Problem to solve: Scan the records beneath this line for the line holding "rw [step_eq, fetch]" and the line holding "moved on. -/", then transcribe exactly those two and all lines between.
---- Record excerpts
-- ==== Sys2Proof/Laws/Step.lean ====
section
/-! SUPPORT. What a step can do, said once: the decoder's turn phase by phase, and each scheduled action. -/

namespace Sys2Proof.Machine

/-- The outcome of what was fetched. -/
def Fetched.outcome : Fetched → Result
  | .run i t => exec i t
  | .done r => r

/-- An action that answers one state answers no other. -/
theorem next_eq_next {s t : State} : (Host.Outcome.next s : Result) = .next t ↔ t = s :=
  ⟨fun h => by cases h; rfl, fun h => by rw [h]⟩

theorem step_eq (s : State) : step s = (fetch s).outcome := by
  unfold step Fetched.outcome; cases fetch s <;> rfl

/-- On the decoder's turn a step is the decoder's phase step. -/
theorem step_decoder {s : State} (h : decoderTurn s = true) : step s = (decoderFetch (afterHead s)).outcome := by
  rw [step_eq, fetch]
  cases hs : s.script with
  | nil => simp only [afterHead, hs, List.tail_nil]; congr; rw [← hs]
  | cons e rest =>
    have : e = .decoder := by simpa [decoderTurn, hs] using h
    subst this
    simp [afterHead, hs, eventFetch]

/-- A scheduled action is taken in the state whose schedule has moved on. -/
theorem step_event {s : State} {e : Event} {rest : List Event} (h : s.script = e :: rest) :
    step s = (eventFetch e (afterHead s)).outcome := by
  simp [step_eq, fetch, h, afterHead]

/-- A run goes on from the state its first step answers. -/
theorem runSteps_next {s t : State} (h : step s = .next t) (n : Nat) : runSteps (n + 1) s = runSteps n t := by
  rw [runSteps, h]

/-- A run ends with the fault of its first step. -/
theorem runSteps_fault {s : State} {f : Fault} (h : step s = .fault f) (n : Nat) : runSteps (n + 1) s = .fault f := by
  rw [runSteps, h]

/-- A run ends with the refusal of its first step. -/
theorem runSteps_refused {s : State} {r : Refusal} (h : step s = .refused r) (n : Nat) :
    runSteps (n + 1) s = .refused r := by
  rw [runSteps, h]

/-- A function that takes one step and goes on is the host's run. -/
theorem core_run_unique (M : Host.Core) (f : Nat → M.State → Host.Outcome M.State M.Fault M.Refusal)
    (zero : ∀ s, f 0 s = .next s) (next : ∀ n s t, M.step s = .next t → f (n + 1) s = f n t)
    (fault : ∀ n s r, M.step s = .fault r → f (n + 1) s = .fault r)
    (refused : ∀ n s r, M.step s = .refused r → f (n + 1) s = .refused r) (n : Nat) (s : M.State) :
    f n s = M.run n s := by
  induction n generalizing s with
  | zero => exact zero s
  | succ n ih =>
    rw [Host.Core.run]
    cases h : M.step s with
    | next t => rw [next n s t h]; exact ih t
    | fault r => exact fault n s r h
    | refused r => exact refused n s r h

/-- A run of the model is a run of the host's machine. -/
theorem runSteps_eq_core_run (n : Nat) (s : State) : runSteps n s = Sys2Proof.core.run n s :=
  core_run_unique Sys2Proof.core runSteps (fun _ => rfl) (fun n _ _ h => runSteps_next h n)
    (fun n _ _ h => runSteps_fault h n) (fun n _ _ h => runSteps_refused h n) n s

/-- Who can issue what does not depend on the schedule. -/
theorem ready_afterHead (c : Ctx) (i : Instr) (s : State) : ready c i (afterHead s) = ready c i s := rfl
--------
Response area:
  rw [step_eq, fetch]
  cases hs : s.script with
  | nil => simp only [afterHead, hs, List.tail_nil]; congr; rw [← hs]
  | cons e rest =>
    have : e = .decoder := by simpa [decoderTurn, hs] using h
    subst this
    simp [afterHead, hs, eventFetch]

/-- A scheduled action is taken in the state whose schedule has moved on. -/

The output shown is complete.